#### [ENTRIES SUPPLIED]

theorem Within.execClAdd {x0 : State} (hx0 : Within m o x0)
    (hm : Sub 8211 m := by first | exact Sub.le (by assumption) ⟨rfl⟩ | exact ⟨rfl⟩) : WithinOut m o (execClAdd x0) := by
  unfold Sys2Proof.Machine.execClAdd
  exact .next (.stpRun hx0 (fun h0 => by
    refine .iteP ?_ ?_
    · exact h0
    · exact .clAdd h0))

theorem Within.execClWord {x0 : State} (hx0 : Within m o x0)
    (hm : Sub 8211 m := by first | exact Sub.le (by assumption) ⟨rfl⟩ | exact ⟨rfl⟩) : WithinOut m o (execClWord x0) := by
  unfold Sys2Proof.Machine.execClWord
  exact .next (.stpRun hx0 (fun h0 => by
    exact .onRec h0 (fun h1 => by
      extract_lets -merge +onlyGivenNames t2 t3 t4 t5
      have h6 : Within m o (t5) := .write32 h1
      clear_value t2 t3 t4 t5
      exact .keepLim h6)))

theorem Within.execTwtFree {x0 : State} (hx0 : Within m o x0)
    (hm : Sub 8211 m := by first | exact Sub.le (by assumption) ⟨rfl⟩ | exact ⟨rfl⟩) : WithinOut m o (execTwtFree x0) := by
  unfold Sys2Proof.Machine.execTwtFree
  exact .next (.stpRun hx0 (fun h0 => by
    exact .onRec h0 (fun h1 => by
      extract_lets -merge +onlyGivenNames t2
      clear_value t2
      refine .iteP ?_ ?_
      · exact h1
      · exact .setRec (.wmf h1))))

theorem Within.execDriftReset {x0 : State} (hx0 : Within m o x0)
    (hm : Sub 8211 m := by first | exact Sub.le (by assumption) ⟨rfl⟩ | exact ⟨rfl⟩) : WithinOut m o (execDriftReset x0) := by
  unfold Sys2Proof.Machine.execDriftReset
  exact .next (.stpRun hx0 (fun h0 => by
    exact .onRec h0 (fun h1 => by
      extract_lets -merge +onlyGivenNames t2 t4
      have h3 : Within m o (t2) := .setRec (.setRec (.setRec h1))
      have h5 : Within m o (t4) := .setRec (.setRec h3)
      clear_value t2 t4
      exact .keepLim (.setRecState h5))))

theorem Within.spMiss {x0 : State} {x1 : Nat} (hx0 : Within m o x0)
    (hm : Sub 19 m := by first | exact Sub.le (by assumption) ⟨rfl⟩ | exact ⟨rfl⟩) : Within m o (State.spMiss x0 x1) := by
  unfold State.spMiss
  extract_lets -merge +onlyGivenNames t0 t1 t2 t4 t6 t8
  have h3 : Within m o (t2) := .setRec hx0
  have h5 : Within m o (t4) := .setRecState h3
  have h7 : Within m o (t6) := .ite h5 (.setRec h5)
  have h9 : Within m o (t8) := .raise (.bump h7)
  clear_value t0 t1 t2 t4 t6 t8
  exact .ite (.raise (.bump h9)) h9

theorem Within.spOver {x0 : State} {x1 : Nat} (hx0 : Within m o x0)
    (hm : Sub 8195 m := by first | exact Sub.le (by assumption) ⟨rfl⟩ | exact ⟨rfl⟩) : Within m o (State.spOver x0 x1) := by
  unfold State.spOver
  extract_lets -merge +onlyGivenNames t0 t2
  have h1 : Within m o (t0) := .ite (.setRecState hx0) hx0
  have h3 : Within m o (t2) := .setStp h1
  clear_value t0 t2
  exact .predict (.advanceNext h3)

theorem Within.execSpWindowEnd {x0 : BitVec 12} {x1 : State} (hx1 : Within m o x1)
    (hm : Sub 8211 m := by first | exact Sub.le (by assumption) ⟨rfl⟩ | exact ⟨rfl⟩) : WithinOut m o (execSpWindowEnd x0 x1) := by
  unfold Sys2Proof.Machine.execSpWindowEnd
  extract_lets -merge +onlyGivenNames t0 t1
  clear_value t0 t1
  refine .ite ?_ ?_
  · exact .next hx1
  · extract_lets -merge +onlyGivenNames t2
    have h3 : Within m o (t2) := .ite hx1 (.spMiss hx1)
    clear_value t2
    exact .next (.keepLim (.spOver h3))

theorem Within.execListenEnd {x0 : BitVec 12} {x1 : State} (hx1 : Within m o x1)
    (hm : Sub 19 m := by first | exact Sub.le (by assumption) ⟨rfl⟩ | exact ⟨rfl⟩) : WithinOut m o (execListenEnd x0 x1) := by
  unfold Sys2Proof.Machine.execListenEnd
  extract_lets -merge +onlyGivenNames t0
  clear_value t0
  refine .ite ?_ ?_
  · exact .next (.keepLim (.raise (.bump (.setRecState hx1))))
  · exact .next hx1

end Sys2Proof.Machine
end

#### [INSTRUCTIONS TO FOLLOW]
Each line in the records above with "raise" must be returned.

#### [EXERCISE RESPONSE]
  have h9 : Within m o (t8) := .raise (.bump h7)
  exact .ite (.raise (.bump h9)) h9
  · exact .next (.keepLim (.raise (.bump (.setRecState hx1))))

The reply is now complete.